▸ **Task prompt**
Everything in the listing below from the line containing "log 22). -/" through the line containing "def ofState (f" must be repeated exactly; the remaining lines are not wanted.

▸ **Input data**
Segment Open

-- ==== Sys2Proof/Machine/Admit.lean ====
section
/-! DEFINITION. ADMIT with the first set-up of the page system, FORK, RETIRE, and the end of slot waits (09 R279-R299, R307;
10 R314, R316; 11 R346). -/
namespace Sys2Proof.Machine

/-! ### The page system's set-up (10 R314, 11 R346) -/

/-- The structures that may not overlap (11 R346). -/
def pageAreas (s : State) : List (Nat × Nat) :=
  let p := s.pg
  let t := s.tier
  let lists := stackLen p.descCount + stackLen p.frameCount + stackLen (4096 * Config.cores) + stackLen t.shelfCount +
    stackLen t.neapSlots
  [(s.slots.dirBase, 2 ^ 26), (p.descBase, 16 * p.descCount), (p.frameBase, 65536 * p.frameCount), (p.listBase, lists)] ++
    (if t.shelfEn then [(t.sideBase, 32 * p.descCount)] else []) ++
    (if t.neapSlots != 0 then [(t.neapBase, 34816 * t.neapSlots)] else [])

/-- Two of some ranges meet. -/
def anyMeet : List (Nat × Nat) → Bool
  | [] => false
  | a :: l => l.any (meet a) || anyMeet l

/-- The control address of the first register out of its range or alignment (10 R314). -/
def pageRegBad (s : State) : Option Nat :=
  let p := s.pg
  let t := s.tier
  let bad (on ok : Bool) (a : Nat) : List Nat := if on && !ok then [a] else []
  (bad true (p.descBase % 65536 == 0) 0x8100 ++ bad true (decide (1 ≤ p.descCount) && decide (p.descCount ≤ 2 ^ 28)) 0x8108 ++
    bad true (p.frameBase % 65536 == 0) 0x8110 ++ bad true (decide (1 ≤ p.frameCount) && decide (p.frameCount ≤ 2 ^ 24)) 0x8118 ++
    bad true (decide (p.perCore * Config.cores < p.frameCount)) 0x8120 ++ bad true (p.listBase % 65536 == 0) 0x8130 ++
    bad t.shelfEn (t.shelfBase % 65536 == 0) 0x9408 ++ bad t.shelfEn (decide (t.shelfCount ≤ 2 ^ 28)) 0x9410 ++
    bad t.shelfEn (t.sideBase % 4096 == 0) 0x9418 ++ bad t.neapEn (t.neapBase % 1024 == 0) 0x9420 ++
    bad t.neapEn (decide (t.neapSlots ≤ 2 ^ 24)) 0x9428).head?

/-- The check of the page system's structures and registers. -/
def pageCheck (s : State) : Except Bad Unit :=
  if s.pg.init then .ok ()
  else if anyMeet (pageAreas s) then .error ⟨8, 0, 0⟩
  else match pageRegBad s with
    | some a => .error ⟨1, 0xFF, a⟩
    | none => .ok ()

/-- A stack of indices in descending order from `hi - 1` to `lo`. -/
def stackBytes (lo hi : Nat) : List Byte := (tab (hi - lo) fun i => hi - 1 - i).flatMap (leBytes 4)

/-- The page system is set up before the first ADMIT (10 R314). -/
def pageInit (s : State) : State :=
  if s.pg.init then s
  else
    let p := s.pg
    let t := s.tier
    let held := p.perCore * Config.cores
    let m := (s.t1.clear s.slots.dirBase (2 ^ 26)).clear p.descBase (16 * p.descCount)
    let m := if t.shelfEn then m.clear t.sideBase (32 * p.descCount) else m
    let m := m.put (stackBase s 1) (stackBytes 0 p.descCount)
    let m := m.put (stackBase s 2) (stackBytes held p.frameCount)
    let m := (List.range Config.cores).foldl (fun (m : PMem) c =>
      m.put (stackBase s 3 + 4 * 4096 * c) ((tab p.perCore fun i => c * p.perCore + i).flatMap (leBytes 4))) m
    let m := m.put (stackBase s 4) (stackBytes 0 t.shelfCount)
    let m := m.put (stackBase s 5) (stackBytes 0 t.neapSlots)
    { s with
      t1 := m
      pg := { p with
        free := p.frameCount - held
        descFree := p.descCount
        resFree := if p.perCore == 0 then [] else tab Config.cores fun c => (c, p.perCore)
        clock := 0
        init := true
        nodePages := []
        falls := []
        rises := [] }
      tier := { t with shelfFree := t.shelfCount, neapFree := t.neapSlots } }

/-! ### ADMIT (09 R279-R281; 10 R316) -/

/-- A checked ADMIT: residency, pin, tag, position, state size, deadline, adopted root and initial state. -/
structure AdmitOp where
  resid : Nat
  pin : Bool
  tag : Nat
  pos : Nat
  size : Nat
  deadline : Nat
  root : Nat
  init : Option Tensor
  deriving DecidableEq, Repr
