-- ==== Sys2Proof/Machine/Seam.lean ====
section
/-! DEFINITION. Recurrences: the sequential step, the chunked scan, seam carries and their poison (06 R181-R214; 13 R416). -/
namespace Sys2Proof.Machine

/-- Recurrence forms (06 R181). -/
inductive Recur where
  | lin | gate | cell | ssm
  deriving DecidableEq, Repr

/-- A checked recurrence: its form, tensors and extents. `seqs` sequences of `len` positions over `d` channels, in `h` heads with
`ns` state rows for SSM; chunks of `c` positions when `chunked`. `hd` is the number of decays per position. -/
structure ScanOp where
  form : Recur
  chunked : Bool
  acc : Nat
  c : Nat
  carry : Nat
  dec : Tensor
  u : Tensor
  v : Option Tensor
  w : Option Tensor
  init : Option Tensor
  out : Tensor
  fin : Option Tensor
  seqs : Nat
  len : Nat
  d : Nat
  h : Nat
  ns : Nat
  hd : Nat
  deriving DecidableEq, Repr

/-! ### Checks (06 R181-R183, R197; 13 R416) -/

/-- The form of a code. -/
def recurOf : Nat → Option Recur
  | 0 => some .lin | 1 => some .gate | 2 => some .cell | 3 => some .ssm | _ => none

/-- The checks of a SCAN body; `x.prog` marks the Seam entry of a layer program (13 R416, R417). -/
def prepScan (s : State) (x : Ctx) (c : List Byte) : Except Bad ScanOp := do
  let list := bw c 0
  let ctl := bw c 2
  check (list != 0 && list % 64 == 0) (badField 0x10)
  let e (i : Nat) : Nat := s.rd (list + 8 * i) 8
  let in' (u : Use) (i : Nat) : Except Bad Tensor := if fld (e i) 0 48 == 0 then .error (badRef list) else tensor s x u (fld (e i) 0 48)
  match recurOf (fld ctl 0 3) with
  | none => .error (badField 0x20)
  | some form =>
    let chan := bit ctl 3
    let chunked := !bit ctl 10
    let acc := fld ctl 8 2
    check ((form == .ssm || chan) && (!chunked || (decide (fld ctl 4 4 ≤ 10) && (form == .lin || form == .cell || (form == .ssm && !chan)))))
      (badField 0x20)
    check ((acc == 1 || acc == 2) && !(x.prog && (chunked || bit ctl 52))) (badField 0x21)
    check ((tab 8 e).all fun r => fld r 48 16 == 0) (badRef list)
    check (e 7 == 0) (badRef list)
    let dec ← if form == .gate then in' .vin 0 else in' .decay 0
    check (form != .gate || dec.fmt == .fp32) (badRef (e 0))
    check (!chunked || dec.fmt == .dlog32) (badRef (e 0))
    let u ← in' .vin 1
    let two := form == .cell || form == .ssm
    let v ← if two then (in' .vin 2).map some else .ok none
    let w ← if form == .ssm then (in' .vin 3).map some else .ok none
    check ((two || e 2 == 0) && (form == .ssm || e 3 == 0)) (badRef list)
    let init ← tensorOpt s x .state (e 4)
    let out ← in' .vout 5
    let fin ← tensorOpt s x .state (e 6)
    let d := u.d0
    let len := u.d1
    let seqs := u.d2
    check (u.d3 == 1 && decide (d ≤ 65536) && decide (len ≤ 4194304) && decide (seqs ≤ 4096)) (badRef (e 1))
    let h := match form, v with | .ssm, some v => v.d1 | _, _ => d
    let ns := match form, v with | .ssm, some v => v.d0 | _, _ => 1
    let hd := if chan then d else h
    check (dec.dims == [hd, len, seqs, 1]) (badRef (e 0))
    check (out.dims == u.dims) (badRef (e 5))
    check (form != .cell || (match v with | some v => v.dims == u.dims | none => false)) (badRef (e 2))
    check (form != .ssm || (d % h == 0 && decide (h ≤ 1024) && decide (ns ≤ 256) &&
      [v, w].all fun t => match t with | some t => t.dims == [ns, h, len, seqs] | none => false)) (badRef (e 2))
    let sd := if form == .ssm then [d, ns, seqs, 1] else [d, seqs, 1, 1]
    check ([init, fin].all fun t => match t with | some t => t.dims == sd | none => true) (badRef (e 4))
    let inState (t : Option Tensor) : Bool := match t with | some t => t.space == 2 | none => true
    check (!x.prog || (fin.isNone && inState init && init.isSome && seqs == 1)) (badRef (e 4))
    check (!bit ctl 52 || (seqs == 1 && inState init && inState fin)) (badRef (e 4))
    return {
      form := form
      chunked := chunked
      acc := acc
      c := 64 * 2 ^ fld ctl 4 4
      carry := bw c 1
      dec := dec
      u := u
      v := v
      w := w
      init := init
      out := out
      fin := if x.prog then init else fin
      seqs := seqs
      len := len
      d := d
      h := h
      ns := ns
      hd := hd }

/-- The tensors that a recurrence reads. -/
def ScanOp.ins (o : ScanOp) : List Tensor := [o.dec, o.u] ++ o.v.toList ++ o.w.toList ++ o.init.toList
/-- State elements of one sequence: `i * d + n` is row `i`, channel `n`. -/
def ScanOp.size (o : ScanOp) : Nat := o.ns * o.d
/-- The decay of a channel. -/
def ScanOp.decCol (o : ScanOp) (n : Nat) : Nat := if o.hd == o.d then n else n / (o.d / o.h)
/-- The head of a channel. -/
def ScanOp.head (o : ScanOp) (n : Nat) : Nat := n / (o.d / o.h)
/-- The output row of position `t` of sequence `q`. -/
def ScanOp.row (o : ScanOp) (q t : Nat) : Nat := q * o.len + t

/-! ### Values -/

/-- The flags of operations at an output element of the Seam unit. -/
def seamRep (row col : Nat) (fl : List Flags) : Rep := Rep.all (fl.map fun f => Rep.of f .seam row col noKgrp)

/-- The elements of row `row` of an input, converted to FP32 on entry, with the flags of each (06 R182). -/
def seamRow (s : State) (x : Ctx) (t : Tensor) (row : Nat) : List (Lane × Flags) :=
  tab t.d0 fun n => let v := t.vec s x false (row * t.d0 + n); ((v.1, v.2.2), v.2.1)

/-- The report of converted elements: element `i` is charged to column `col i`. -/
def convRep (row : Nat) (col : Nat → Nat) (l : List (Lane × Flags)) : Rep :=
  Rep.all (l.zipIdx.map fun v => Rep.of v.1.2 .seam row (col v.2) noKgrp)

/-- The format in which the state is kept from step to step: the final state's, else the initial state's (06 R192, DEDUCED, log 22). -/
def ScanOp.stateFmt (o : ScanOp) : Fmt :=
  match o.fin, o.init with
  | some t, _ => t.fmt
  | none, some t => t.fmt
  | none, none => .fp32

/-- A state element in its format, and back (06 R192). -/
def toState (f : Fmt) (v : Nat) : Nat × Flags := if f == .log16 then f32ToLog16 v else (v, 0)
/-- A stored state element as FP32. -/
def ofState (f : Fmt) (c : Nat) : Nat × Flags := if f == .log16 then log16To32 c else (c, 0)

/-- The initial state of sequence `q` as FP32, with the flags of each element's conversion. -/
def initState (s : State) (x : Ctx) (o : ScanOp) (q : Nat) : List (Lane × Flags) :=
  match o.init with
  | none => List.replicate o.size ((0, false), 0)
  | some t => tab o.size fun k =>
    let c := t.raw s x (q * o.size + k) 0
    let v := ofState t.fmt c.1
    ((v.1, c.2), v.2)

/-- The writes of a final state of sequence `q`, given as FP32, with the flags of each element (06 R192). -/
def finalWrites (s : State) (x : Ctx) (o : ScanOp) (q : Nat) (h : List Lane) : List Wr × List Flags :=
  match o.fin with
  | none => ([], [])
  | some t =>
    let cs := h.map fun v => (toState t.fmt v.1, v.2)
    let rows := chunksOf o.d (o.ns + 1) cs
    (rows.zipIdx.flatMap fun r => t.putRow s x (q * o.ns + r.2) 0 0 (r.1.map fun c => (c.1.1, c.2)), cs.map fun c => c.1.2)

Segment Closed

▸ **Solution to this task**
/-- The format in which the state is kept from step to step: the final state's, else the initial state's (06 R192, DEDUCED, log 22). -/
def ScanOp.stateFmt (o : ScanOp) : Fmt :=
  match o.fin, o.init with
  | some t, _ => t.fmt
  | none, some t => t.fmt
  | none, none => .fp32

/-- A state element in its format, and back (06 R192). -/
def toState (f : Fmt) (v : Nat) : Nat × Flags := if f == .log16 then f32ToLog16 v else (v, 0)
/-- A stored state element as FP32. -/
def ofState (f : Fmt) (c : Nat) : Nat × Flags := if f == .log16 then log16To32 c else (c, 0)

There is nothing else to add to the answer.